Its all the rage in NY and has now spread to Los Angeles because, duh. If there is any home for useless spa/beauty/health treatments, it’s LA. There is one place in SF that offers this service, Radiant Moon Medicine in PacHeights, if you are so inclined. 

Vsteam Spa


Vsteam with a buddy!! WTF?

Gwennie’s baby shooter was placed above a wooden toilet hole where a hot, mixture of herbs wafted holistic steam onto her vajayjay. 30 minutes later and $50 poorer she left the spa feeling vaginally lifted and cleansed.

 “You sit on what is essentially a mini-throne, and a combination of infrared and mugwort steam cleanses your uterus, et al. It is an energetic release—not just a steam douche—that balances female hormone levels. If you’re in LA, you have to do it.” – Gwenie P. on Goop

You shall not pass!

Now I’m not an OBGYN but I am pretty damn sure that steam can’t get into my uterus by just hovering over a warm stew pot. Gwennie darling…do you know your own biology? First you have the vagina – it is a canal that connects the utuerus to the outside of the body. Hell, even guys have trouble finding this area sometimes. Then there’s the cervix that connects the vagina and the uterus. Its basically a muscle that works as a door guy for Club Fetus. Steam cannot find its way into your uterus through the vagina and past all the floopy labia without a strong outside force making it happen (read super happy penis or douche nozzle).

SIDE NOTE: Don’t force steam into your vag and for that matter stay away from douching, too.

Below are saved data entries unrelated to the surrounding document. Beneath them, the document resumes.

theorem endActivity_frame (a0) (s : State) (n : Nat) (hn : n ||| 0x100000 = n) :
    blank n (endActivity a0 s) = blank n s := by
  refine blank_mono (m := 0x100000) ?_ hn
  unfold endActivity
  repeat' first
    | with_reducible rfl
    | simp only [mk_100000, takeFree, Nat.reduceOr, apply_ite (blank _), apply_ite (keeps _ s), ite_self, implies_true, foldl_blank, keeps_next, Option.elim]
    | (with_reducible refine (foldl_blank ?_ _ _).trans ?_; intro s x)
    | (split <;> try (rename_i h; with_reducible rw [Prod.ext_iff] at h; have h' := h.2; dsimp only at h'; subst h'))
    | dsimp only

theorem reshapeOver_frame (s : State) (n : Nat) (hn : n ||| 0x83304C8E = n) :
    blank n (reshapeOver s) = blank n s := by
  refine blank_mono (m := 0x83304C8E) ?_ hn
  unfold reshapeOver
  repeat' first
    | with_reducible rfl
    | simp only [mk_83304C8E, takeFree, Nat.reduceOr, apply_ite (blank _), apply_ite (keeps _ s), ite_self, implies_true, foldl_blank, keeps_next, Option.elim, endActivity_frame, record_frame]
    | (with_reducible refine (foldl_blank ?_ _ _).trans ?_; intro s x)
    | (split <;> try (rename_i h; with_reducible rw [Prod.ext_iff] at h; have h' := h.2; dsimp only at h'; subst h'))
    | dsimp only

theorem reshapeCancel_frame (s : State) (n : Nat) (hn : n ||| 0x83384C8E = n) :
    blank n (reshapeCancel s) = blank n s := by
  refine blank_mono (m := 0x83384C8E) ?_ hn
  unfold reshapeCancel
  repeat' first
    | with_reducible rfl
    | simp only [mk_83384C8E, takeFree, Nat.reduceOr, apply_ite (blank _), apply_ite (keeps _ s), ite_self, implies_true, foldl_blank, keeps_next, Option.elim, ecpRefuse_frame, freeGrains_frame, setLayout_frame, noteMapChange_frame, reshapeOver_frame]
    | (with_reducible refine (foldl_blank ?_ _ _).trans ?_; intro s x)
    | (split <;> try (rename_i h; with_reducible rw [Prod.ext_iff] at h; have h' := h.2; dsimp only at h'; subst h'))
    | dsimp only

theorem settleJoin_frame (a0) (s : State) (n : Nat) (hn : n ||| 0x83304C8E = n) :
    blank n (settleJoin a0 s) = blank n s := by
  refine blank_mono (m := 0x83304C8E) ?_ hn
  unfold settleJoin
  repeat' first
    | with_reducible rfl
    | simp only [mk_83304C8E, takeFree, Nat.reduceOr, apply_ite (blank _), apply_ite (keeps _ s), ite_self, implies_true, foldl_blank, keeps_next, Option.elim, modSlot_frame, setLayout_frame]
    | (with_reducible refine (foldl_blank ?_ _ _).trans ?_; intro s x)
    | (split <;> try (rename_i h; with_reducible rw [Prod.ext_iff] at h; have h' := h.2; dsimp only at h'; subst h'))
    | dsimp only

theorem joinCmd_frame (a0) (s : State) (n : Nat) (hn : n ||| 0x83304C8E = n) :
    blank n (joinCmd a0 s) = blank n s := by
  refine blank_mono (m := 0x83304C8E) ?_ hn
  unfold joinCmd
  repeat' first
    | with_reducible rfl
    | simp only [mk_83304C8E, takeFree, Nat.reduceOr, apply_ite (blank _), apply_ite (keeps _ s), ite_self, implies_true, foldl_blank, keeps_next, Option.elim, settleJoin_frame, modSlot_frame, ecpRefuse_frame]
    | (with_reducible refine (foldl_blank ?_ _ _).trans ?_; intro s x)
    | (split <;> try (rename_i h; with_reducible rw [Prod.ext_iff] at h; have h' := h.2; dsimp only at h'; subst h'))
    | dsimp only

theorem checkSpare_frame (s : State) (n : Nat) (hn : n ||| 0x83304C8E = n) :
    blank n (checkSpare s) = blank n s := by
  refine blank_mono (m := 0x83304C8E) ?_ hn
  unfold checkSpare
  repeat' first
    | with_reducible rfl
    | simp only [mk_83304C8E, takeFree, Nat.reduceOr, apply_ite (blank _), apply_ite (keeps _ s), ite_self, implies_true, foldl_blank, keeps_next, Option.elim, recordAlert_frame]
    | (with_reducible refine (foldl_blank ?_ _ _).trans ?_; intro s x)
    | (split <;> try (rename_i h; with_reducible rw [Prod.ext_iff] at h; have h' := h.2; dsimp only at h'; subst h'))
    | dsimp only

theorem failSlot_frame (a0) (s : State) (n : Nat) (hn : n ||| 0x83304C8E = n) :
    blank n (failSlot a0 s) = blank n s := by
  refine blank_mono (m := 0x83304C8E) ?_ hn
  unfold failSlot
  repeat' first
    | with_reducible rfl
    | simp only [mk_83304C8E, takeFree, Nat.reduceOr, apply_ite (blank _), apply_ite (keeps _ s), ite_self, implies_true, foldl_blank, keeps_next, Option.elim, slotUnreadable_frame, setLayout_frame, addTargets_frame]
    | (with_reducible refine (foldl_blank ?_ _ _).trans ?_; intro s x)
    | (split <;> try (rename_i h; with_reducible rw [Prod.ext_iff] at h; have h' := h.2; dsimp only at h'; subst h'))
    | dsimp only

theorem failCmd_frame (a0) (s : State) (n : Nat) (hn : n ||| 0x83304C8E = n) :
    blank n (failCmd a0 s) = blank n s := by
  refine blank_mono (m := 0x83304C8E) ?_ hn
  unfold failCmd
  repeat' first
    | with_reducible rfl
    | simp only [mk_83304C8E, takeFree, Nat.reduceOr, apply_ite (blank _), apply_ite (keeps _ s), ite_self, implies_true, foldl_blank, keeps_next, Option.elim, checkSpare_frame, failSlot_frame, ecpRefuse_frame]
    | (with_reducible refine (foldl_blank ?_ _ _).trans ?_; intro s x)
    | (split <;> try (rename_i h; with_reducible rw [Prod.ext_iff] at h; have h' := h.2; dsimp only at h'; subst h'))
    | dsimp only

theorem startPatrol_frame (s : State) (n : Nat) (hn : n ||| 0x83304C8E = n) :
    blank n (startPatrol s) = blank n s := by
  refine blank_mono (m := 0x83304C8E) ?_ hn
  unfold startPatrol
  repeat' first
    | with_reducible rfl
    | simp only [mk_83304C8E, takeFree, Nat.reduceOr, apply_ite (blank _), apply_ite (keeps _ s), ite_self, implies_true, foldl_blank, keeps_next, Option.elim, requestActivity_frame]
    | (with_reducible refine (foldl_blank ?_ _ _).trans ?_; intro s x)
    | (split <;> try (rename_i h; with_reducible rw [Prod.ext_iff] at h; have h' := h.2; dsimp only at h'; subst h'))
    | dsimp only

theorem patrolNow_frame (s : State) (n : Nat) (hn : n ||| 0x83304C8E = n) :
    blank n (patrolNow s) = blank n s := by
  refine blank_mono (m := 0x83304C8E) ?_ hn
  unfold patrolNow
  repeat' first
    | with_reducible rfl
    | simp only [mk_83304C8E, takeFree, Nat.reduceOr, apply_ite (blank _), apply_ite (keeps _ s), ite_self, implies_true, foldl_blank, keeps_next, Option.elim, startPatrol_frame]
    | (with_reducible refine (foldl_blank ?_ _ _).trans ?_; intro s x)
    | (split <;> try (rename_i h; with_reducible rw [Prod.ext_iff] at h; have h' := h.2; dsimp only at h'; subst h'))
    | dsimp only

theorem ecpCmd_frame (a0) (s : State) (n : Nat) (hn : n ||| 0x83384C8E = n) :
    blank n (ecpCmd a0 s) = blank n s := by
  refine blank_mono (m := 0x83384C8E) ?_ hn
  unfold ecpCmd
  repeat' first
    | with_reducible rfl
    | simp only [mk_83384C8E, takeFree, Nat.reduceOr, apply_ite (blank _), apply_ite (keeps _ s), ite_self, implies_true, foldl_blank, keeps_next, Option.elim, reshapeStart_frame, reshapeCancel_frame, joinCmd_frame, failCmd_frame, patrolNow_frame, ecpRefuse_frame]
    | (with_reducible refine (foldl_blank ?_ _ _).trans ?_; intro s x)
    | (split <;> try (rename_i h; with_reducible rw [Prod.ext_iff] at h; have h' := h.2; dsimp only at h'; subst h'))
    | dsimp only

theorem ecpWrite_frame (a0) (a1) (s : State) (n : Nat) (hn : n ||| 0x83384C8E = n) :
    blank n (ecpWrite a0 a1 s) = blank n s := by
  refine blank_mono (m := 0x83384C8E) ?_ hn
  unfold ecpWrite
  repeat' first
    | with_reducible rfl
    | simp only [mk_83384C8E, takeFree, Nat.reduceOr, apply_ite (blank _), apply_ite (keeps _ s), ite_self, implies_true, foldl_blank, keeps_next, Option.elim, ecpCmd_frame, noteMapChange_frame, ecpRefuse_frame]
    | (with_reducible refine (foldl_blank ?_ _ _).trans ?_; intro s x)
    | (split <;> try (rename_i h; with_reducible rw [Prod.ext_iff] at h; have h' := h.2; dsimp only at h'; subst h'))
    | dsimp only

OBGYNs generally agree that its bad for you and messes with your internal fem-chemistry.

This is just a steam bath for your labia with some creepy sounding herbs added to make it sound holistic. The main ingredients in the spa treatment are Mugwort and Wormwood. Read this description and tell me you actually want that near your crotchal region. Look ladies, it does not balance your hormone levels despite what some waify A-Lister or fancy spa menu says.

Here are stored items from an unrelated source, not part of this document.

-- ==== Sys2Proof/Laws/FrameCommands.lean ====
section
/-!
SUPPORT. What the meaning of each command leaves as it was (Laws/Frame.lean says how a frame is written).
-/
set_option linter.unusedSimpArgs false
set_option linter.unusedVariables false
namespace Sys2Proof.Machine

/-! ## An update of the fields of a mask -/

theorem mk_0 (t : State) :
    blank 0x0 ⟨t.glb, t.pwr, t.island, t.lds, t.fuses, t.cfg, t.img, t.eps, t.hostLatch, t.hostStage, t.dcq, t.net, t.rma, t.wlg, t.red, t.kc, t.sec, t.dig, t.med, t.mmg, t.ecp, t.xhl, t.drc, t.cle, t.flt, t.alm, t.upd, t.nor, t.lz, t.sram, t.hostData, t.out, t.freeCtr, t.pending⟩ = blank 0x0 t := (rfl)

theorem mk_A000 (t : State) (x13 x15) :
    blank 0xA000 ⟨t.glb, t.pwr, t.island, t.lds, t.fuses, t.cfg, t.img, t.eps, t.hostLatch, t.hostStage, t.dcq, t.net, t.rma, x13, t.red, x15, t.sec, t.dig, t.med, t.mmg, t.ecp, t.xhl, t.drc, t.cle, t.flt, t.alm, t.upd, t.nor, t.lz, t.sram, t.hostData, t.out, t.freeCtr, t.pending⟩ = blank 0xA000 t := (rfl)

theorem mk_80800000 (t : State) (x23 x31) :
    blank 0x80800000 ⟨t.glb, t.pwr, t.island, t.lds, t.fuses, t.cfg, t.img, t.eps, t.hostLatch, t.hostStage, t.dcq, t.net, t.rma, t.wlg, t.red, t.kc, t.sec, t.dig, t.med, t.mmg, t.ecp, t.xhl, t.drc, x23, t.flt, t.alm, t.upd, t.nor, t.lz, t.sram, t.hostData, x31, t.freeCtr, t.pending⟩ = blank 0x80800000 t := (rfl)

theorem mk_8320CC8E (t : State) (x1 x2 x3 x7 x10 x11 x14 x15 x21 x24 x25 x31) :
    blank 0x8320CC8E ⟨t.glb, x1, x2, x3, t.fuses, t.cfg, t.img, x7, t.hostLatch, t.hostStage, x10, x11, t.rma, t.wlg, x14, x15, t.sec, t.dig, t.med, t.mmg, t.ecp, x21, t.drc, t.cle, x24, x25, t.upd, t.nor, t.lz, t.sram, t.hostData, x31, t.freeCtr, t.pending⟩ = blank 0x8320CC8E t := (rfl)

theorem mk_83214C8F (t : State) (x0 x1 x2 x3 x7 x10 x11 x14 x16 x21 x24 x25 x31) :
    blank 0x83214C8F ⟨x0, x1, x2, x3, t.fuses, t.cfg, t.img, x7, t.hostLatch, t.hostStage, x10, x11, t.rma, t.wlg, x14, t.kc, x16, t.dig, t.med, t.mmg, t.ecp, x21, t.drc, t.cle, x24, x25, t.upd, t.nor, t.lz, t.sram, t.hostData, x31, t.freeCtr, t.pending⟩ = blank 0x83214C8F t := (rfl)

theorem mk_8321EC8E (t : State) (x1 x2 x3 x7 x10 x11 x13 x14 x15 x16 x21 x24 x25 x31) :
    blank 0x8321EC8E ⟨t.glb, x1, x2, x3, t.fuses, t.cfg, t.img, x7, t.hostLatch, t.hostStage, x10, x11, t.rma, x13, x14, x15, x16, t.dig, t.med, t.mmg, t.ecp, x21, t.drc, t.cle, x24, x25, t.upd, t.nor, t.lz, t.sram, t.hostData, x31, t.freeCtr, t.pending⟩ = blank 0x8321EC8E t := (rfl)

theorem mk_83284E8E (t : State) (x1 x2 x3 x7 x9 x10 x11 x14 x19 x21 x24 x25 x31) :
    blank 0x83284E8E ⟨t.glb, x1, x2, x3, t.fuses, t.cfg, t.img, x7, t.hostLatch, x9, x10, x11, t.rma, t.wlg, x14, t.kc, t.sec, t.dig, t.med, x19, t.ecp, x21, t.drc, t.cle, x24, x25, t.upd, t.nor, t.lz, t.sram, t.hostData, x31, t.freeCtr, t.pending⟩ = blank 0x83284E8E t := (rfl)

theorem mk_83306C8E (t : State) (x1 x2 x3 x7 x10 x11 x13 x14 x20 x21 x24 x25 x31) :
    blank 0x83306C8E ⟨t.glb, x1, x2, x3, t.fuses, t.cfg, t.img, x7, t.hostLatch, t.hostStage, x10, x11, t.rma, x13, x14, t.kc, t.sec, t.dig, t.med, t.mmg, x20, x21, t.drc, t.cle, x24, x25, t.upd, t.nor, t.lz, t.sram, t.hostData, x31, t.freeCtr, t.pending⟩ = blank 0x83306C8E t := (rfl)

theorem mk_8338EC8E (t : State) (x1 x2 x3 x7 x10 x11 x13 x14 x15 x19 x20 x21 x24 x25 x31) :
    blank 0x8338EC8E ⟨t.glb, x1, x2, x3, t.fuses, t.cfg, t.img, x7, t.hostLatch, t.hostStage, x10, x11, t.rma, x13, x14, x15, t.sec, t.dig, t.med, x19, x20, x21, t.drc, t.cle, x24, x25, t.upd, t.nor, t.lz, t.sram, t.hostData, x31, t.freeCtr, t.pending⟩ = blank 0x8338EC8E t := (rfl)

theorem mk_83A04E8E (t : State) (x1 x2 x3 x7 x9 x10 x11 x14 x21 x23 x24 x25 x31) :
    blank 0x83A04E8E ⟨t.glb, x1, x2, x3, t.fuses, t.cfg, t.img, x7, t.hostLatch, x9, x10, x11, t.rma, t.wlg, x14, t.kc, t.sec, t.dig, t.med, t.mmg, t.ecp, x21, t.drc, x23, x24, x25, t.upd, t.nor, t.lz, t.sram, t.hostData, x31, t.freeCtr, t.pending⟩ = blank 0x83A04E8E t := (rfl)

theorem mk_873C6C8E (t : State) (x1 x2 x3 x7 x10 x11 x13 x14 x18 x19 x20 x21 x24 x25 x26 x31) :
    blank 0x873C6C8E ⟨t.glb, x1, x2, x3, t.fuses, t.cfg, t.img, x7, t.hostLatch, t.hostStage, x10, x11, t.rma, x13, x14, t.kc, t.sec, t.dig, x18, x19, x20, x21, t.drc, t.cle, x24, x25, x26, t.nor, t.lz, t.sram, t.hostData, x31, t.freeCtr, t.pending⟩ = blank 0x873C6C8E t := (rfl)

theorem mk_8BBC6C8F (t : State) (x0 x1 x2 x3 x7 x10 x11 x13 x14 x18 x19 x20 x21 x23 x24 x25 x27 x31) :
    blank 0x8BBC6C8F ⟨x0, x1, x2, x3, t.fuses, t.cfg, t.img, x7, t.hostLatch, t.hostStage, x10, x11, t.rma, x13, x14, t.kc, t.sec, t.dig, x18, x19, x20, x21, t.drc, x23, x24, x25, t.upd, x27, t.lz, t.sram, t.hostData, x31, t.freeCtr, t.pending⟩ = blank 0x8BBC6C8F t := (rfl)

theorem mk_8F606CAF (t : State) (x0 x1 x2 x3 x5 x7 x10 x11 x13 x14 x21 x22 x24 x25 x26 x27 x31) :
    blank 0x8F606CAF ⟨x0, x1, x2, x3, t.fuses, x5, t.img, x7, t.hostLatch, t.hostStage, x10, x11, t.rma, x13, x14, t.kc, t.sec, t.dig, t.med, t.mmg, t.ecp, x21, x22, t.cle, x24, x25, x26, x27, t.lz, t.sram, t.hostData, x31, t.freeCtr, t.pending⟩ = blank 0x8F606CAF t := (rfl)

theorem mk_8FBDFCAF (t : State) (x0 x1 x2 x3 x5 x7 x10 x11 x12 x13 x14 x15 x16 x18 x19 x20 x21 x23 x24 x25 x26 x27 x31) :
    blank 0x8FBDFCAF ⟨x0, x1, x2, x3, t.fuses, x5, t.img, x7, t.hostLatch, t.hostStage, x10, x11, x12, x13, x14, x15, x16, t.dig, x18, x19, x20, x21, t.drc, x23, x24, x25, x26, x27, t.lz, t.sram, t.hostData, x31, t.freeCtr, t.pending⟩ = blank 0x8FBDFCAF t := (rfl)

theorem mk_93224C8E (t : State) (x1 x2 x3 x7 x10 x11 x14 x17 x21 x24 x25 x28 x31) :
    blank 0x93224C8E ⟨t.glb, x1, x2, x3, t.fuses, t.cfg, t.img, x7, t.hostLatch, t.hostStage, x10, x11, t.rma, t.wlg, x14, t.kc, t.sec, x17, t.med, t.mmg, t.ecp, x21, t.drc, t.cle, x24, x25, t.upd, t.nor, x28, t.sram, t.hostData, x31, t.freeCtr, t.pending⟩ = blank 0x93224C8E t := (rfl)

theorem mk_9FBFFCAF (t : State) (x0 x1 x2 x3 x5 x7 x10 x11 x12 x13 x14 x15 x16 x17 x18 x19 x20 x21 x23 x24 x25 x26 x27 x28 x31) :
    blank 0x9FBFFCAF ⟨x0, x1, x2, x3, t.fuses, x5, t.img, x7, t.hostLatch, t.hostStage, x10, x11, x12, x13, x14, x15, x16, x17, x18, x19, x20, x21, t.drc, x23, x24, x25, x26, x27, x28, t.sram, t.hostData, x31, t.freeCtr, t.pending⟩ = blank 0x9FBFFCAF t := (rfl)

theorem mk_B3204C8E (t : State) (x1 x2 x3 x7 x10 x11 x14 x21 x24 x25 x28 x29 x31) :
    blank 0xB3204C8E ⟨t.glb, x1, x2, x3, t.fuses, t.cfg, t.img, x7, t.hostLatch, t.hostStage, x10, x11, t.rma, t.wlg, x14, t.kc, t.sec, t.dig, t.med, t.mmg, t.ecp, x21, t.drc, t.cle, x24, x25, t.upd, t.nor, x28, x29, t.hostData, x31, t.freeCtr, t.pending⟩ = blank 0xB3204C8E t := (rfl)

3 teaspoons Moon Pantry Sex Dust

But wait! There’s more! Now let’s head into the kitchen where GP recommends making Sex Bark to boost your sexytime chemistry. Yes, yes, ya’ll….Sex Bark. Think Trader Joe’s Peppermint Bark but with Chinese aphrodisiac herbs and a special Sex Dust made by a boutique company in NY, Moon Juice. Of course 4 of the 7 ingredients in the recipe can only be purchased on the Moon Juice website.
“Ho shou wu is an herb tonic used for centuries to enhance youthfulness, reproductive function, and sex drive and Moon Juice’s Sex Dust is an aphrodisiac warming potion promoting enjoyable sex and fertility for both men and women.” – Goop blurb
Hermione honey...just squat and hover over that cauldron

Hermione honey…just squat and hover over that cauldron

Potion? Mugwoort? Woormwood? Sex Dust? Is anyone else thinking that she should just open a Hogwarts Hoohaa Spa?? Gwenie…just stick to acting.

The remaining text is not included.